趙珩站在她身後幾步遠的地方,看著她的背影隻覺得喉嚨發緊。
他預想中的快意並沒有來,反而是悶得他喘不過氣。
屋裏傳來柳依依詢問:“是王妃姐姐來了麼?王爺,快讓姐姐起來,依依受不起......”
趙珩沒說話。
夜露漸重,漸漸浸濕了沈清辭的肩頭裙角。
冷的厲害,她有些難受的諾了諾身子,可下一秒血又順著衣裙往下洇。
她跪得筆直,眼睫低垂。
趙珩的心越來越亂,越來越慌。
他忍不住來回踱步。
一個時辰了。
沈清辭身形未動。
可趙珩的額角卻沁出了汗。
終於兩個時辰到了,影七第一時間上前想要扶起沈清辭。
沈清辭卻輕輕抬手卻止住了他的動作。
她自己撐著慢慢站了起來。
其實腿腳早已麻木刺痛,她卻恍若未覺,甚至仔細地拍了拍裙擺上的灰塵。
“王爺,罰跪已畢此事可算揭過了?”
趙珩喉結滾動有些不自然的點點頭:“......揭過了。”
沈清辭點點頭語氣依舊是淡淡的,甚至一點委屈都沒有。
“那便好。妾身還有些私事要處理,便不打擾王爺照顧柳姑娘了。”
她不再看他,對影七道:“你先回去。”
“清辭!”趙珩有些疑惑她今日怎麼不鬧騰了,卻不想連她的手腕都沒抓住。
沈清辭側身避開了。
趙珩的手僵在半空。
回到正院,廊下那堆東西仍在。
沈清辭徑直走入書房。
影七默默點上燭火,研好墨。
沈清辭在書案後坐下,提起筆開始寫字。
兩日後。
鬆竹閣裏新添了四五件禦賜的珍玩,趙珩這幾日幾乎都歇在那裏。
柳依依偎在趙珩懷裏,指尖輕輕的繞著他胸口。
“王爺王妃這兩日一直沒出院子呢。許是真的身子不適?王爺不去瞧瞧麼?”
趙珩端著茶盞的手頓了頓。
那日之後,他確實沒再見過沈清辭。
正院那邊靜悄悄的,連管事都回話說王妃免了這幾日的請安,說是要靜養。
他心裏有股說不清的煩悶,卻又拉不下臉主動過去。
沈清辭那日順從得過分卻反而讓他覺得生分。
趙珩放下手中的茶盞,有些僵硬的說。
“她能有什麼事。

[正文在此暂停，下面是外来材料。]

-- ==== Sys2Proof/Machine/Fetch.lean ====
section
/-! DEFINITION. Whose turn it is and what it does: the passing of time, the choice of a turn, fetching a thread instruction,
the heads of the engine queues (spec/01_machine.md R14, spec/04_memories.md R85-R86, R100-R108, spec/06_queues.md R154-R156;
notes/assumptions/1.md, 2.md, 3.md). -/

namespace Sys2Proof.Machine

/-! ## Time (R186) -/

/-- Time passes: 1 ns and a free time beyond it; the cell and fabric cycles that it holds are counted, the pairings of a die's 1,024
positions in which no unit was served (R95), and lattice flits, a free number
for each die, since the spec does not say how a message is cut into flits or which die counts one (R194; DESIGN CHOICE,
notes/assumptions/98.md). -/
def passTime (s : State) : State :=
  let t : State := settleStretches { s with gts := s.gts + 1#64 + wrap64 (Config.elapsed s.freeCtr), freeCtr := s.freeCtr + 1 }
  let cellBlocks := (s.regs.filter (fun q => (q.1 % 0x10000000) / 0x10000 = 1 && q.1 % 0x100 < 0x40 && bits q.2 7 0 = 1 &&
    decide (q.1 < pkgBase))).map (·.1)
  let dieBlocks (ev : Nat) := (s.regs.filter (fun q => (q.1 % 0x10000000) / 0x40 = 0x800 && bits q.2 7 0 = ev &&
    decide (q.1 < pkgBase))).map (·.1)
  let t := cellBlocks.foldl (fun t off =>
    let cell := 240 * (off / 0x10000000) + (off % 0x10000) / 0x100
    bump t (cellPerf cell) 1 (t.ccyc cell - s.ccyc cell) (off % 0x100 / 8)) t
  let t := (dieBlocks 1).foldl (fun t off =>
    let d := off / 0x10000000
    bump t (diePerf d) 1 (t.fcyc d - s.fcyc d) (off % 0x40 / 8)) t
  let pairings (d : Nat) : Nat := 1024 * (t.fcyc d - s.fcyc d)
  let t := (dieBlocks 3).foldl (fun t off =>
    let d := off / 0x10000000
    bump t (diePerf d) 3 (pairings d - FMap.get 0 s.served d) (off % 0x40 / 8)) t
  let t : State := { t with served := s.served.filterMap (fun (q : Nat × Nat) =>
    if q.2 ≤ pairings q.1 then none else some (q.1, q.2 - pairings q.1)) }
  (dieBlocks 9).foldl (fun t off =>
    let d := off / 0x10000000
    bump t (diePerf d) 9 (Config.flitsOf s.freeCtr d) (off % 0x40 / 8)) t

/-! ## Choosing a turn (notes/assumptions/2.md) -/

/-- The turn of the rota's head, which goes to the rota's end. -/
def rotaTurn (s : State) : Option Turn × State :=
  match s.rota with
  | [] => (none, s)
  | sid :: rest => (some (.issue sid), { s with rota := rest ++ [sid], workTurn := true })

/-- The step that has been due longest. -/
def dueTurn (s : State) : Option Turn × State :=
  match s.work with
  | [] => (none, s)
  | t :: rest => (some t, { s with work := rest, workTurn := false })

/-- The next turn: one chosen from outside if any, else due steps and issues alternate. -/
def chooseTurn (s : State) : Option Turn × State :=
  match s.agenda with
  | t :: rest => (some t, { s with agenda := rest })
  | [] =>
    if s.workTurn || s.rota.isEmpty then
      match dueTurn s with
      | (some t, s') => (some t, s')
      | (none, _) => rotaTurn s
    else rotaTurn s

/-! ## Fetching (R85, R86, R108, R225) -/

/-- Whether the power controller holds a slot removed (R204, R205). -/
def isRemoved (s : State) (sid : Nat) : Bool := (s.slot sid).removedAt.isSome

/-- Whether an instruction may be captured by the loop buffer: groups 0x20-0x26, `vld`, `vst`, and `vend` (R346). -/
def capturable (i : Instr) : Bool :=
  match i with
  | .vld _ _ _ => true
  | .vst _ _ _ => true
  | .vend => true
  | _ =>
    match encode i with
    | some w => 0x20 ≤ (w.extractLsb' 26 6).toNat && (w.extractLsb' 26 6).toNat ≤ 0x26
    | none => false

/-- Decodes a fetched word for a slot; a word that is no instruction traps ILLEGAL (R243), and so does one that the loop
buffer may not capture (R346). -/
def decodeFor (s : State) (sid : Nat) (w : BitVec 32) : Option Instr × State :=
  match decode w with
  | .error e => (none, trapNow s sid cIllegal e.detail (w.setWidth 64))
  | .ok i =>
    match (s.slot sid).cap with
    | none => (some i, s)
    | some l =>
      if !capturable i || (l.body.length = 16 && i ≠ .vend) then (none, trapNow s sid cIllegal 0 (w.setWidth 64))
      else (some i, s)

/-- Fetches the instruction at a slot's PC: traps and demand faults as R85, R86 and R108 say. -/
def fetchAt (s : State) (sid : Nat) : Option Instr × State :=
  let pc := (s.slot sid).pc
  let cell := cellOfSlot sid
  if !canonical pc then (none, trapNow s sid cPage 2 pc)
  else if pc.getLsbD 56 then (none, trapNow s sid cAccess 0 pc)
  else
    match translate s (s.partN cell) (dieOf cell) (s.casid cell) pc.toNat false false true with
    | (.denied, s) => (none, trapNow s sid cPage 2 pc)
    | (.demand, s) => (none, parkSlot (demandFault s (s.partN cell) (s.casid cell) 2 (globalPos (coreOf sid)) pc) sid .fault)
    | (.ok pa key attr, s) =>
      if physErr s pa 4 then (none, trapNow s sid cMachineCheck 0 pc)
      else
        let r := physRead (countSlice s (dieOf cell) (lineOf pa) key attr) pa 4 key
        decodeFor r.2 sid (BitVec.ofNat 32 r.1)

/-- The state that an outcome leaves; a stop leaves the state as it was. -/
def after (s : State) (o : Host.Outcome State Fault Refusal) : State :=
  match o with
  | .next t => t
  | _ => s

/-- A slot that stalls in a begun `tlbsd`, at its issue cycle: it ends or stalls on, and is not fetched again (R111, R317). -/
def goOnShoot (s : State) : State :=
  match (s.slot s.cur).shoot with
  | some q => after s (finish s (endShoot s q.1 q.2))
  | none => s

/-- The retirement that a slot issues in this cycle, if it does: a kill that meets it finds it first (R66, R153). -/
def retiresNow (s : State) (sid : Nat) : Option (Option Instr × State) :=
  let x := s.slot sid
  if !x.running || isRemoved s sid || x.shoot.isSome || x.park.isSome || x.await.isSome || x.deferred.isSome then none
  else
    match fetchAt s sid with
    | (some (.retire a m), t) =>
      (match ((after t (execRetire a m t)).slot sid).status with
       | .ending .trapped _ => none
       | .ending _ _ => some (some (.retire a m), t)
       | _ => none)
    | _ => none

/-- What a slot does at its issue cycle (R14): nothing, an event of its own, or the instruction at its PC. A deferred trap is taken
before the next instruction issues: one that has issued and waits ends first (R83). -/
def issueTurn (s : State) (sid : Nat) : Option Instr × State :=
  let s := { s with cur := sid }
  let x := s.slot sid
  if !x.isLive || (clockStop (s.cell (cellOfSlot sid))).isSome then (none, s)
  else if x.killReq.isSome then (retiresNow s sid).getD (some .killEffect, s)
  else if !x.running then (none, s)
  else if isRemoved s sid then (none, count s (cellPerf (cellOfSlot sid)) 3 1)
  else if x.shoot.isSome then (none, goOnShoot s)
  else
    match x.park with
    | some .refused => (some .refusedRetry, s)
    | some _ => (some .parkResume, s)
    | none =>
      if x.await.isSome then (none, s)
      else if x.deferred.isSome then (some .deferredTrap, s)
      else fetchAt s sid

/-- The word that a core's sequencer is to carry out. -/
def controlWord (s : State) (core : Nat) (copyProg : Bool) : Option CmdWord :=
  match (if copyProg then (s.core core).seqC else (s.core core).seqM) with
  | some q => q.word
  | none => none

/-- A step of a timer, of a peer or of the power controller that is due or waits, run (R31, R158, R179, R197, R205, R217). -/
def runLater (s : State) (l : Later) : State :=
  after s (match l with
    | .age cell => execAgePromotion cell s
    | .removal sid => execRemovalTimeout sid s
    | .lapse sid => execExemptionLapse sid s
    | .lhold cell budget => execLholdExpiry cell budget s
    | .fabric die => execFabricOpEval die s
    | .peerChunk peer srcCell serial chunk addr udp rpart va red bytes =>
      execPeerChunkReceive peer srcCell serial chunk addr udp rpart va red bytes s
    | .tile job => .next (endTile s job)
    | .peerAck cell serial chunk status bytes => execPeerAckReceive cell serial chunk status bytes s)

/-- The instruction that a turn runs, and the state in which it runs. -/
def turnInstr (t : Turn) (s : State) : Option Instr × State :=
  match t with
  | .event i => (some i, s)
  | .later l => (none, runLater s l)
  | .issue sid => issueTurn s sid
  | .matrix cell =>
    match matrixPick s cell with
    | some (core, c) => (decodeCommand c.word, { s with cur := 16 * core })
    | none => (none, s)
  | .copy core =>
    match (s.core core).cq with
    | c :: _ => (decodeCommand c.word, { s with cur := 16 * core })
    | [] => (none, s)
  | .control core cp =>
    match controlWord s core cp with
    | some w => (decodeCommand w, { s with cur := 16 * core + cp.toNat })
    | none => (none, s)

/-- Whether the next turn chosen from outside is a power-up. -/
def powerUpNext (s : State) : Bool :=
  match s.agenda with
  | .event (.powerUpBoot _ _ _ _ _) :: _ => true
  | _ => false

/-- One step before its instruction runs: time passes, a turn is chosen; one that replays what was parked waits for older ones (R158). -/
def nextInstr (s : State) : Option Instr × State :=
  match chooseTurn (passTime s) with
  | (none, s) => (none, s)
  | (some t, s) => if replayBehind s t then (none, s.push [t]) else turnInstr t (replayTurn s t)

/-! ## Placing an instruction to be run next (notes/assumptions/3.md) -/

/-- A machine in which partition 0 is committed at level Y with cell 0 and bank group 0, whose gaffer of core 0 runs at the
runtime's entry point, mapped to physical address 0, and issues next. -/
def runnable (s : State) : State :=
  let s := s.setReg (partBase 0) (wrap64 7)
  let s := s.setReg (partBase 0 + 16) 1#64
  let s := s.setReg (partBase 0 + 32) 1#64
  let s := s.setReg (keyReg 0) 1#64
  let s := s.setReg (asidtbOff 0) (wrap64 0x10001)
  let m := Memory.writeN s.phys 0x10000 8 0x20001
  let m := Memory.writeN m 0x20000 8 0x30001
  let m := Memory.writeN m 0x30000 8 0x40001
  let m := Memory.writeN m 0x40040 8 0x1F
  let x : Slot := { Slot.init with status := .live, pc := Config.runtimeEntry, ns := 32, parklim := Config.parkLimit }
  { s with
    phys := m, slots := FMap.put s.slots 0 x, rota := [0], agenda := [.issue 0], cur := 0, powered := true
    tlb := [], lineKey := [], keyMat := [] }

/-- Stores a thread instruction's bytes where the gaffer of core 0 fetches. -/
def placeThread (s : State) (w : Nat) : State :=
  let s := runnable s
  { s with phys := Memory.writeN s.phys 0 4 w }

/-- A command word from the bits of the opcode table's numbering. -/
def cmdOfBits (w : Nat) : CmdWord := ⟨wrap64 w, wrap64 (w / 2 ^ 64), wrap64 (w / 2 ^ 128), wrap64 (w / 2 ^ 192)⟩

/-- Puts a command word where the next turn takes it: at the head of core 0's matrix or copy queue, or at its matrix
sequencer. -/
def placeCommand (s : State) (w : Nat) : State :=
  let s := runnable s
  let c : Cmd := { word := cmdOfBits w, sid := 0, gen := 0#8, fc := 0, forked := false }
  match Cmd.queueOf c.word with
  | some 0 => { s.modCore 0 (fun k => { k with mq := [c] }) with agenda := [.matrix 0] }
  | some 1 => { s.modCore 0 (fun k => { k with cq := [c] }) with agenda := [.copy 0] }
  | _ =>
    let q : Seq := { sid := 0, gen := 0#8, base := 0#64, next := 1, loops := [], colr := 0#64, owed := 0, word := some c.word, ending := none }
    { s.modCore 0 (fun k => { k with seqM := some q }) with agenda := [.control 0 false] }

end Sys2Proof.Machine
end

許是在慪氣。”
柳依依順應的嗯了一聲又倒在他懷裏。
一夜纏綿無度。
經過太醫的診治柳依依的胎象徹底穩了,臉色也紅潤起來。
她開始試探著問:“王爺......妾身住在鬆竹閣,雖清淨,可離您到底遠了些。王妃姐姐若是身子好些了您是不是也應該多去看看......”
趙珩有些心煩意亂。
他每次一到柳依依這裏柳依依就趕他走,說不上哪裏來的奇怪。
隻不過是該去看看了。
都六七日了,她竟真的一點動靜都沒有。
連影七都沒露麵。
他起身往外走。
“王爺要去哪兒?”柳依依追問。
“去正院。”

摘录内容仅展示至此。